Веришь, серая шейка, красную тянешь нить.
Нежность, серая нежность втайне, заря в тени.
Всё сдаётся в ремонтное, даже тоска сбоит.
Плёнки, книги, открытки, ноты – здесь все свои.
Все свои на свои возвращаются жернова –
Перезимовать.
Всё отсюда недалеко, ну и ты усвой.
Тёплый маятник на цепочке на часовой
Выбирает от до и после до от и до
В ожидании позолоченных холодов.
Это, серая шейка, узится полынья
Воронова вранья.
Слово
Виделись так давно, не виделись так давно.
Перечисляй на счёт годовых колец.
Слово и слово, да будет повторено
Холодом и теплом – в холоде, в тепле.
Слово и слово, – а что мы нам между слов?

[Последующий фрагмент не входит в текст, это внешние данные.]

theorem exec_sel_of_not_dimsOK (hd : ¬ dimsOK s.params (s.width b) (s.height b)) :
    exec (.sel b) s = .next (s.setErr .dimInv) := if_neg hd

theorem exec_sel_of_outside (hd : dimsOK s.params (s.width b) (s.height b))
    (hout : s.height b / 8 ≤ s.blkY.toNat ∨ s.width b / 8 ≤ s.blkX.toNat) :
    exec (.sel b) s = .next (s.setErr .blkRng) := (if_pos hd).trans (if_pos hout)

theorem exec_sel_of_inside (hd : dimsOK s.params (s.width b) (s.height b)) (hy : s.blkY.toNat < s.height b / 8)
    (hx : s.blkX.toNat < s.width b / 8) {r c : Nat}
    (hsel : select (s.coefBlock b (s.width b) s.blkY.toNat s.blkX.toNat) = (r, c)) :
    exec (.sel b) s = .next ((s.setSelection r c
      (s.coefWord b (blkIdx (s.width b) s.blkY.toNat s.blkX.toNat r c))).setErr .ok) := by
  have hin : ¬ (s.height b / 8 ≤ s.blkY.toNat ∨ s.width b / 8 ≤ s.blkX.toNat) := by omega
  have hrun : exec (.sel b) s = _ := (if_pos hd).trans (if_neg hin)
  change select (fun row col => s.coefAt b (blkIdx (s.width b) s.blkY.toNat s.blkX.toNat row col)) = (r, c) at hsel
  rw [hrun, hsel]

end

/-- SELVAL_HI : SELVAL_LO is the whole word (R33). -/
theorem State.setSelection_value (s : State) (r c : Nat) (v : CoefWord) :
    (s.setSelection r c v).selValHi ++ (s.setSelection r c v).selValLo = v :=
  (BitVec.extractLsb'_append_extractLsb'_eq_extractLsb' (by rfl)).trans BitVec.extractLsb'_eq_self

/-- SELPOS reads as the row-major index, which its six bits hold (R32). -/
theorem State.readReg_selPos_setSelection (s : State) {r c : Nat} (hr : r < 8) (hc : c < 8) (v : CoefWord) :
    (readReg (s.setSelection r c v) .selPos).toNat = 8 * r + c := by
  rw [readReg, selPosWord_toNat, State.setSelection_selPos, BitVec.toNat_ofNat, Nat.mod_eq_of_lt (by omega)]

end Sys2Proof.Machine

namespace Sys2Proof.Proofs

open Sys2Proof.Machine

/-- Settles O29: the scan carries the last maximum (`foldl_selectStep`). -/
theorem selectIsLastMaximum : Obligations.SelectIsLastMaximum := by
  unfold Obligations.SelectIsLastMaximum
  refine ⟨fun F => ?_, fun F => select_of_ac_zero, fun F G => select_congr⟩
  obtain ⟨r, c, hsel, hlast⟩ := exists_select_eq F
  obtain ⟨hr, hc, hac⟩ := mem_scanPositions_iff.1 hlast.mem
  refine ⟨r, c, hsel, hr, hc, hac, fun r' hr' c' hc' hac' => ?_⟩
  have hmem : (r', c') ∈ scanPositions := mem_scanPositions_iff.2 ⟨hr', hc', hac'⟩
  exact ⟨hlast.le _ hmem, hlast.last _ hmem⟩

/-- Settles O30: the position is in range and not (0, 0) by R141, so SELPOS holds it and is not 0; the frame is from
the table of writes (R45). -/
theorem selReportsSelection : Obligations.SelReportsSelection := by
  unfold Obligations.SelReportsSelection
  refine ⟨roundTrip (.sel .zero) rfl, roundTrip (.sel .one) rfl,
    fun b s => ⟨exec_sel_of_not_dimsOK, fun hd hy hx => ?_, exec_sel_of_outside⟩⟩
  obtain ⟨r, c, hsel, hlast⟩ := exists_select_eq (s.coefBlock b (s.width b) s.blkY.toNat s.blkX.toNat)
  obtain ⟨hr, hc, hac⟩ := mem_scanPositions_iff.1 hlast.mem
  have hrun := exec_sel_of_inside hd hy hx hsel
  have hpos := s.readReg_selPos_setSelection hr hc (s.coefWord b (blkIdx (s.width b) s.blkY.toNat s.blkX.toNat r c))
  refine ⟨_, r, c, hrun, hsel.symm, hpos, fun hzero => hac ?_, State.setSelection_value s r c _, rfl,
    exec_det hrun (by simp) (by simp), exec_unchanged hrun⟩
  have hsum : 8 * r + c = 0 := hpos.symm.trans (congrArg BitVec.toNat hzero)
  rw [Prod.mk.injEq]
  omega

end Sys2Proof.Proofs

/-! PROOF. The Embedder: the scan of R150 block by block in raster order, and the state after EMBED. Blocks of a plane
share no element, so the perturbation of one leaves the others as the transform made them. Settles O31, O32 and O34. -/

namespace Sys2Proof.Machine

/-! ### Perturb (R151) -/

theorem perturb_zero (c alpha : Int) : perturb c 0x00 alpha = sat64 (c + alpha) := rfl

theorem perturb_one (c alpha : Int) : perturb c 0x01 alpha = sat64 (c - alpha) := rfl

theorem perturb_range (c : Int) (m : Byte) (alpha : Int) :
    -2 ^ 63 ≤ perturb c m alpha ∧ perturb c m alpha ≤ 2 ^ 63 - 1 := by
  unfold perturb
  split <;> exact sat64_range _

theorem select_lt (F : Nat → Nat → Int) : (select F).1 < 8 ∧ (select F).2 < 8 := by
  obtain ⟨r, c, hsel, hlast⟩ := exists_select_eq F
  obtain ⟨hr, hc, -⟩ := mem_scanPositions_iff.1 hlast.mem
  rw [hsel]
  exact ⟨hr, hc⟩

/-- A block with the coefficient that Select chooses in it perturbed (R150). -/
def perturbBlock (alpha : Int) (m : Byte) (F : Nat → Nat → Int) (k l : Nat) : Int :=
  if (k, l) = select F then perturb (F k l) m alpha else F k l

theorem perturbBlock_congr {F G : Nat → Nat → Int} (h : ∀ k < 8, ∀ l < 8, F k l = G k l) (alpha : Int) (m : Byte)
    {k l : Nat} (hk : k < 8) (hl : l < 8) : perturbBlock alpha m F k l = perturbBlock alpha m G k l := by
  have hsel : select F = select G := select_congr fun r hr c hc _ => by rw [h r hr c hc]
  rw [perturbBlock, perturbBlock, hsel, h k hk l hl]

/-! ### The raster order (R22, R156) -/

theorem rasterBlocks_getElem? {w h y x : Nat} (hy : y < h / 8) (hx : x < w / 8) :
    (rasterBlocks w h)[y * (w / 8) + x]? = some (y, x) := by
  have hlt : y * (w / 8) + x < capacity w h := by
    calc y * (w / 8) + x < (y + 1) * (w / 8) := by rw [Nat.add_mul]; omega
      _ ≤ h / 8 * (w / 8) := Nat.mul_le_mul_right _ hy
      _ = capacity w h := Nat.mul_comm _ _
  rw [rasterBlocks, List.getElem?_map, List.getElem?_range hlt, Option.map_some, Nat.mul_comm,
    Nat.mul_add_div (by omega), Nat.div_eq_of_lt hx, Nat.mul_add_mod, Nat.mod_eq_of_lt hx, Nat.add_zero]

theorem nodup_rasterBlocks (w h : Nat) : (rasterBlocks w h).Nodup := by
  refine List.Nodup.map (fun m n heq => ?_) List.nodup_range
  obtain ⟨hdiv, hmod⟩ := Prod.mk.inj heq
  rw [← Nat.div_add_mod m (w / 8), hdiv, hmod, Nat.div_add_mod]

/-! ### One block of a plane -/

section
variable {w h : Nat} {blk blk' : Nat × Nat} {co : List Int}

/-- Two elements of two blocks of a plane are the same element only in the same block at the same position. -/
theorem blkIdx_inj (hw : w % 8 = 0) (hb : blk ∈ rasterBlocks w h) (hb' : blk' ∈ rasterBlocks w h) {r c r' c' : Nat}
    (hr : r < 8) (hc : c < 8) (hr' : r' < 8) (hc' : c' < 8) :
    blkIdx w blk.1 blk.2 r c = blkIdx w blk'.1 blk'.2 r' c' ↔ blk = blk' ∧ (r, c) = (r', c') := by
  obtain ⟨hy, hx⟩ := mem_rasterBlocks hb
  obtain ⟨hy', hx'⟩ := mem_rasterBlocks hb'
  obtain ⟨-, hdiv, hmod⟩ := blkIdx_facts hw hy hx hr hc
  obtain ⟨-, hdiv', hmod'⟩ := blkIdx_facts hw hy' hx' hr' hc'
  refine ⟨fun heq => ?_, ?_⟩
  · rw [heq] at hdiv hmod
    rw [Prod.ext_iff, Prod.mk.injEq]
    omega
  · rintro ⟨rfl, heq⟩
    obtain ⟨rfl, rfl⟩ := Prod.mk.inj heq
    rfl

theorem planeBlock_set (hw : w % 8 = 0) (hlen : co.length = w * h) (hb : blk ∈ rasterBlocks w h)
    (hb' : blk' ∈ rasterBlocks w h) {r c k l : Nat} (hr : r < 8) (hc : c < 8) (hk : k < 8) (hl : l < 8) (v : Int) :
    planeBlock (co.set (blkIdx w blk.1 blk.2 r c) v) w blk'.1 blk'.2 k l =
      if blk = blk' ∧ (r, c) = (k, l) then v else planeBlock co w blk'.1 blk'.2 k l := by
  obtain ⟨hy, hx⟩ := mem_rasterBlocks hb
  obtain ⟨hlt, -, -⟩ := blkIdx_facts hw hy hx hr hc
  simp only [planeBlock, List.getD, List.getElem?_set, blkIdx_inj hw hb hb' hr hc hk hl, hlen, if_pos hlt]
  split <;> rfl

/-- A visit of EMBED's loop perturbs the block it visits (R150). -/
theorem planeBlock_embedBlock_same (hw : w % 8 = 0) (hlen : co.length = w * h) (hb : blk ∈ rasterBlocks w h)
    (alpha : Int) (m : Byte) {k l : Nat} (hk : k < 8) (hl : l < 8) :
    planeBlock (embedBlock w alpha m co blk) w blk.1 blk.2 k l =
      perturbBlock alpha m (planeBlock co w blk.1 blk.2) k l := by
  obtain ⟨hr, hc⟩ := select_lt (planeBlock co w blk.1 blk.2)
  rw [embedBlock, planeBlock_set hw hlen hb hb hr hc hk hl, perturbBlock]
  by_cases hsel : (k, l) = select (planeBlock co w blk.1 blk.2)
  · simp [← hsel, planeBlock]
  · simp [hsel, Ne.symm hsel]

/-- A visit of EMBED's loop leaves every other block as it was. -/
theorem planeBlock_embedBlock_of_ne (hw : w % 8 = 0) (hlen : co.length = w * h) (hb : blk ∈ rasterBlocks w h)
    (hb' : blk' ∈ rasterBlocks w h) (hne : blk ≠ blk') (alpha : Int) (m : Byte) {k l : Nat} (hk : k < 8) (hl : l < 8) :
    planeBlock (embedBlock w alpha m co blk) w blk'.1 blk'.2 k l = planeBlock co w blk'.1 blk'.2 k l := by
  obtain ⟨hr, hc⟩ := select_lt (planeBlock co w blk.1 blk.2)
  rw [embedBlock, planeBlock_set hw hlen hb hb' hr hc hk hl, if_neg fun h => hne h.1]

end

/-! ### The scan (R150) -/

section
variable {w h n cnt : Nat} {msg : Nat → Byte} {alpha : Int} {blks : List (Nat × Nat)} {co : List Int} {k l : Nat}

/-- EMBED's loop counts the blocks it meets until the message ends (R153). -/
theorem embedScan_count (hcnt : cnt ≤ n) :
    (embedScan w n msg alpha blks co cnt).2 = min n (cnt + blks.length) := by
  induction blks generalizing co cnt with
  | nil => simpa [embedScan] using hcnt
  | cons blk rest ih =>
    rw [embedScan, List.length_cons]
    split
    · rw [ih (by omega)]
      omega
    · rw [ih hcnt]
      omega

/-- Blocks that the rest of the loop does not visit stay as they are. -/
theorem planeBlock_embedScan_of_notMem (hw : w % 8 = 0) (hlen : co.length = w * h)
    (hblks : ∀ b ∈ blks, b ∈ rasterBlocks w h) {blk : Nat × Nat} (hb : blk ∈ rasterBlocks w h) (hnot : blk ∉ blks)
    (hk : k < 8) (hl : l < 8) :
    planeBlock (embedScan w n msg alpha blks co cnt).1 w blk.1 blk.2 k l = planeBlock co w blk.1 blk.2 k l := by
  induction blks generalizing co cnt with
  | nil => rfl
  | cons head rest ih =>
    rw [List.forall_mem_cons] at hblks
    rw [List.mem_cons, not_or] at hnot
    rw [embedScan]
    split
    · rw [ih (by simpa using hlen) hblks.2 hnot.2,
        planeBlock_embedBlock_of_ne hw hlen hblks.1 hb (Ne.symm hnot.1) _ _ hk hl]
    · exact ih hlen hblks.2 hnot.2

/-- The `t`-th block that the loop visits takes message bit `cnt + t`, while there is one (R156). -/
theorem planeBlock_embedScan (hw : w % 8 = 0) (hlen : co.length = w * h) (hblks : ∀ b ∈ blks, b ∈ rasterBlocks w h)
    (hnodup : blks.Nodup) {t : Nat} {blk : Nat × Nat} (ht : blks[t]? = some blk) (hk : k < 8) (hl : l < 8) :
    planeBlock (embedScan w n msg alpha blks co cnt).1 w blk.1 blk.2 k l =
      if cnt + t < n then perturbBlock alpha (msg (cnt + t)) (planeBlock co w blk.1 blk.2) k l
      else planeBlock co w blk.1 blk.2 k l := by
  induction blks generalizing co cnt t with
  | nil => simp at ht
  | cons head rest ih =>
    have hb : blk ∈ rasterBlocks w h := hblks blk (List.mem_of_getElem? ht)
    rw [List.forall_mem_cons] at hblks
    rw [List.nodup_cons] at hnodup
    rw [embedScan]
    cases t with
    | zero =>
      obtain rfl : head = blk := by simpa using ht
      simp only [Nat.add_zero]
      split
      · rw [planeBlock_embedScan_of_notMem hw (by simpa using hlen) hblks.2 hb hnodup.1 hk hl,
          planeBlock_embedBlock_same hw hlen hb _ _ hk hl]
      · exact planeBlock_embedScan_of_notMem hw hlen hblks.2 hb hnodup.1 hk hl
    | succ t =>
      rw [List.getElem?_cons_succ] at ht
      have hne : head ≠ blk := fun heq => hnodup.1 (heq ▸ List.mem_of_getElem? ht)
      split
      · have hkept : ∀ k < 8, ∀ l < 8, planeBlock (embedBlock w alpha (msg cnt) co head) w blk.1 blk.2 k l =
            planeBlock co w blk.1 blk.2 k l := fun k hk l hl =>
          planeBlock_embedBlock_of_ne hw hlen hblks.1 hb hne _ _ hk hl
        rw [ih (by simpa using hlen) hblks.2 hnodup.2 ht, hkept k hk l hl, perturbBlock_congr hkept _ _ hk hl,
          Nat.add_right_comm cnt 1 t, Nat.add_assoc cnt t 1]
      · rw [ih hlen hblks.2 hnodup.2 ht, if_neg (by omega), if_neg (by omega)]

end

/-! ### Coefficient planes -/

theorem State.coefBlock_congr {s t : State} {b : Bank} (h : ∀ n, t.byteAt (coefId b) n = s.byteAt (coefId b) n) :
    t.coefBlock b = s.coefBlock b := by
  funext w y x k l
  simp only [State.coefBlock, State.coefAt, State.coefWord, h]
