-- ==== Sys2Proof/Machine/State.lean ====
section
/-! DEFINITION. The state of the block as plain data (spec/10_state.md R10 to R30, spec/20_memory.md R41), the reasons a
step can stop, and the state after reset (spec/70_reset_and_hazards.md R241). -/

namespace Sys2Proof.Machine

/-- R11: the states of the live engine. -/
inductive EngineState where
  | idle
  | running
  | runningSyncpoint
  deriving DecidableEq, Repr

/-- R19: the five status flags; R20: with the same five names, the change flags. -/
structure StatusFlags where
  byteReady : Bool
  latchedByteReady : Bool
  syncDetected : Bool
  synMarker : Bool
  gcrError : Bool
  deriving DecidableEq, Repr

/-- All five flags 0. -/
def StatusFlags.clear : StatusFlags :=
  { byteReady := false, latchedByteReady := false, syncDetected := false, synMarker := false, gcrError := false }

/-- R11 to R21: the record the engine holds twice, as the live copy and as the checkpoint. -/
structure LiveState where
  /-- R11. -/
  state : EngineState
  /-- R12: the next pending bit-cell boundary. -/
  time : Time
  /-- R13: the deferred transition; it is due at `time`. -/
  nextState : Option EngineState
  /-- R14: bit 0 is the newest bit. -/
  shiftRegister : BitVec 10
  /-- R15. -/
  bitCounter : Fin 10
  /-- R15. -/
  syncBitCounter : Fin 10
  /-- R15. -/
  syncByteCounter : Fin 16
  /-- R16. -/
  drive : DriveId
  /-- R16. -/
  side : Side
  /-- R17 (alias `drw`): 1 = write mode. -/
  writeGate : Bool
  /-- R17 (alias `wd`). -/
  writeData : Byte
  /-- R17 (alias `wrsync`). -/
  writeSyncGate : Bool
  /-- R17. -/
  eraseGate : Bool
  /-- R18 (alias `i`). -/
  gcrInput : CodecIndex
  /-- R18 (alias `e`). -/
  gcrOutput : Byte
  /-- R19. -/
  flags : StatusFlags
  /-- R20: which flags have changed since the last delivery. -/
  changed : StatusFlags
  /-- R21. -/
  writeStartTime : Time
  /-- R21. -/
  writePosition : Nat
  /-- R21: transition times not yet committed. -/
  writeBuffer : List Nat
  deriving DecidableEq, Repr

/-- R25: one drive. `track_zero` is derived from the cylinder. -/
structure Drive where
  side : Side
  cylinder : Nat
  motorEnabled : Bool
  /-- R205: an input from the drive. -/
  writeProtect : Bool
  phase : BitVec 4
  /-- R205: whether a medium is inserted, an input from the drive. -/
  medium : Bool
  deriving DecidableEq, Repr

/-- R27: the spindle commands. -/
inductive SpindleCommand where
  | stop
  | start
  | select
  deriving DecidableEq, Repr

/-- One thing for each of the two drives (`NUM_DRIVES` = 2, R5). -/
structure PerDrive (α : Type) where
  d0 : α
  d1 : α
  deriving DecidableEq, Repr

/-- R40: a track of the flux medium. -/
structure Track where
  drive : DriveId
  cylinder : Nat
  side : Side
  deriving DecidableEq, Repr

/-- One flux transition: the track and the instant it stands at (R41). -/
structure Mark where
  track : Track
  time : Nat
  deriving DecidableEq, Repr

/-- The flux media of all tracks: the marks that are present, strictly rising in the order of `Mark.before`
(Machine/Medium.lean). An instant that is not listed holds no transition. A list is finite, so a track holds finitely many
transitions: the model's choice (log 3). -/
abbrev Medium := List Mark

/-- R215: the contract violations. Taking one is a NEXT state with `fault` set (R216), so they are no outcome of a step. -/
inductive Violation where
  /-- Code 1, raised by `FluxCommit`: a commit to a drive with no medium. -/
  | commitNoMedium (d : DriveId)
  /-- Code 2: a mutation without `SYNC`; R162: it cannot be expressed by the operations of the spec. -/
  | mutateWithoutSync
  /-- Code 3, raised by the wrapper: a word R70 does not admit. -/
  | illegalOp (word : Word)
  /-- Code 4, raised by the wrapper: `now` less than that of an earlier operation. -/
  | timeRegression (now : Nat)
  deriving DecidableEq, Repr

/-- R219: the output events. -/
inductive Event where
  | lbrdy (t : Nat) (level : Bool)
  | syn (t : Nat) (level : Bool)
  | brdyPulse (t : Nat)
  | syncEdge (t : Nat) (level : Bool)
  | errorEdge (t : Nat) (level : Bool)
  | commit (track : Track) (start stop : Nat) (transitions : List Nat)
  deriving DecidableEq, Repr

/-- R227: who issues an operation. -/
inductive Agent where
  | host
  | scheduler
  | engine
  deriving DecidableEq, Repr

/-- One operation issued: its word and the real time that goes with it (R65), and the operands of the micro-operations
that no word carries (`RUN`'s limit, R139; `LOOKUP`'s input, R80). -/
structure Issue where
  agent : Agent
  now : Nat
  word : Word
  limit : Nat
  index : CodecIndex
  deriving DecidableEq, Repr

/-- The whole state: the record `Controller` of R10, the flux media (R41), and the model's own input and output ports. -/
structure State where
  /-- R11 to R22: the live copy. -/
  cur : LiveState
  /-- R23: the checkpoint copy. -/
  chk : LiveState
  /-- R24: cached next flux transition of the selected track. -/
  nextEdge : Time
  /-- R25. -/
  drives : PerDrive Drive
  /-- R26. -/
  stepperEnable : Bool
  /-- R27. -/
  spindleCtl : PerDrive SpindleCommand
  /-- R28. -/
  lastNow : Nat
  /-- R29: sticky. -/
  fault : Option Violation
  /-- R30: the output events so far, in order. -/
  events : List Event
  /-- R41: the flux media. -/
  medium : Medium
  /-- The operations issued and not yet executed, oldest first (R71; the model's own field). -/
  queue : List Issue
  /-- R31: the real time of the operation being executed (an input; the model's own field). -/
  now : Nat
  /-- R139: the limit given to a `RUN` micro-operation (an input; the model's own field). -/
  limit : Nat
  /-- R80: the input given to a `LOOKUP` micro-operation (an input; the model's own field). -/
  index : CodecIndex
  /-- R80, R182, R183: the byte the last operation returned, if it returned one (an output; the model's own field). -/
  result : Option Byte
  deriving DecidableEq, Repr

/-- Why the machine stops: a micro-operation was issued outside the precondition its rule states. The spec says the
engine never does that, and gives no effect (log 6). Each is safe: the model stops where the spec says nothing. -/
inductive Fault where
  /-- R90: `STEP` when not `Running`, with a deferred transition, or with `time` = never ("`never + P` is not defined", R8).
  Raised by `execStep`; safe. -/
  | stepPrecondition
  /-- R140: `FIRE` when not at a syncpoint, or with `time` = never, which no event can be stamped with. Raised by `execFire`;
  safe. -/
  | firePrecondition
  /-- R135: `START` when not `Idle`. Raised by `execStart`; safe. -/
  | startPrecondition
  /-- R136: `STOP` when not `Running` and settled. Raised by `execStop`; safe. -/
  | stopPrecondition
  /-- R156: `CHECKPOINT` when the live copy is ahead of real time. Raised by `execCheckpoint`; safe. -/
  | checkpointPrecondition
  deriving DecidableEq, Repr

/-- Why a step is refused. -/
inductive Refusal where
  /-- An instruction with no meaning in this model yet; raised by no arm of `exec`. Safe. -/
  | notModelled (mnemonic : String)
  /-- The engine was made to issue a word that is no operation (log 7). Raised by the step; safe. -/
  | noMicroOperation (word : Word)
  deriving DecidableEq, Repr

/-- R241: the live state after reset. -/
def LiveState.reset (c : Config) : LiveState :=
  { state := .idle
    time := none
    nextState := none
    shiftRegister := 0
    bitCounter := 0
    syncBitCounter := 0
    syncByteCounter := 0
    drive := 0
    side := 0
    writeGate := false
    writeData := 0
    writeSyncGate := false
    eraseGate := false
    gcrInput := 0
    gcrOutput := c.gcrRom 0
    flags := .clear
    changed := .clear
    writeStartTime := none
    writePosition := 0
    writeBuffer := [] }

/-- R241: a drive at construction. -/
def Drive.construct (c : Config) (d : DriveId) : Drive :=
  { side := 0
    cylinder := c.initialCylinder d
    motorEnabled := false
    writeProtect := c.initWriteProtect d
    phase := 0
    medium := c.initMedium d }

/-- R241 (construction, R240), with the model's own ports: nothing issued, nothing returned, no transition on any medium. -/
def State.construct (c : Config) : State :=
  { cur := .reset c
    chk := .reset c
    nextEdge := none
    drives := { d0 := .construct c 0, d1 := .construct c 1 }
    stepperEnable := false
    spindleCtl := { d0 := .stop, d1 := .stop }
    lastNow := c.resetTime
    fault := none
    events := []
    medium := []
    queue := []
    now := c.resetTime
    limit := c.resetTime
    index := 0
    result := none }

/-- The machine right after reset. -/
def State.reset : State := State.construct Config.machine

/-- The three outcomes of an operation. -/
abbrev StepResult := Host.Outcome State Fault Refusal

end Sys2Proof.Machine
end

Солнечный зайчик, чуточный имярек.
Трубка качается в будке – алло, алло.
Холодно. Вот запас тепла в октябре
Переведёшь в убыток, тогда звони,
Путайся в предсказаниях, метроном
Пересчитает музыки, строки, дни
……………………………
Слово останется. Только оно одно.
И не передать
Я зову тебя, как беглая речь
Призывает к жизни мёртвый словарь.
Рассказать, как начиналось, сиречь
Над пещерой разгорался январь.
Мы впервые узнавали, что жизнь
Есть дышанье в ледяной тишине,
И, участвуя всем перечнем жил,
Приручали эту тайну, как снег.
Это лучшая попытка зимы,
Звука только что звенят провода.
Сладко плакать и границы размыть.
Не достать чернил. И не передать.
Отчая тишина
Тем и светился весь, чем словно бы ослеп.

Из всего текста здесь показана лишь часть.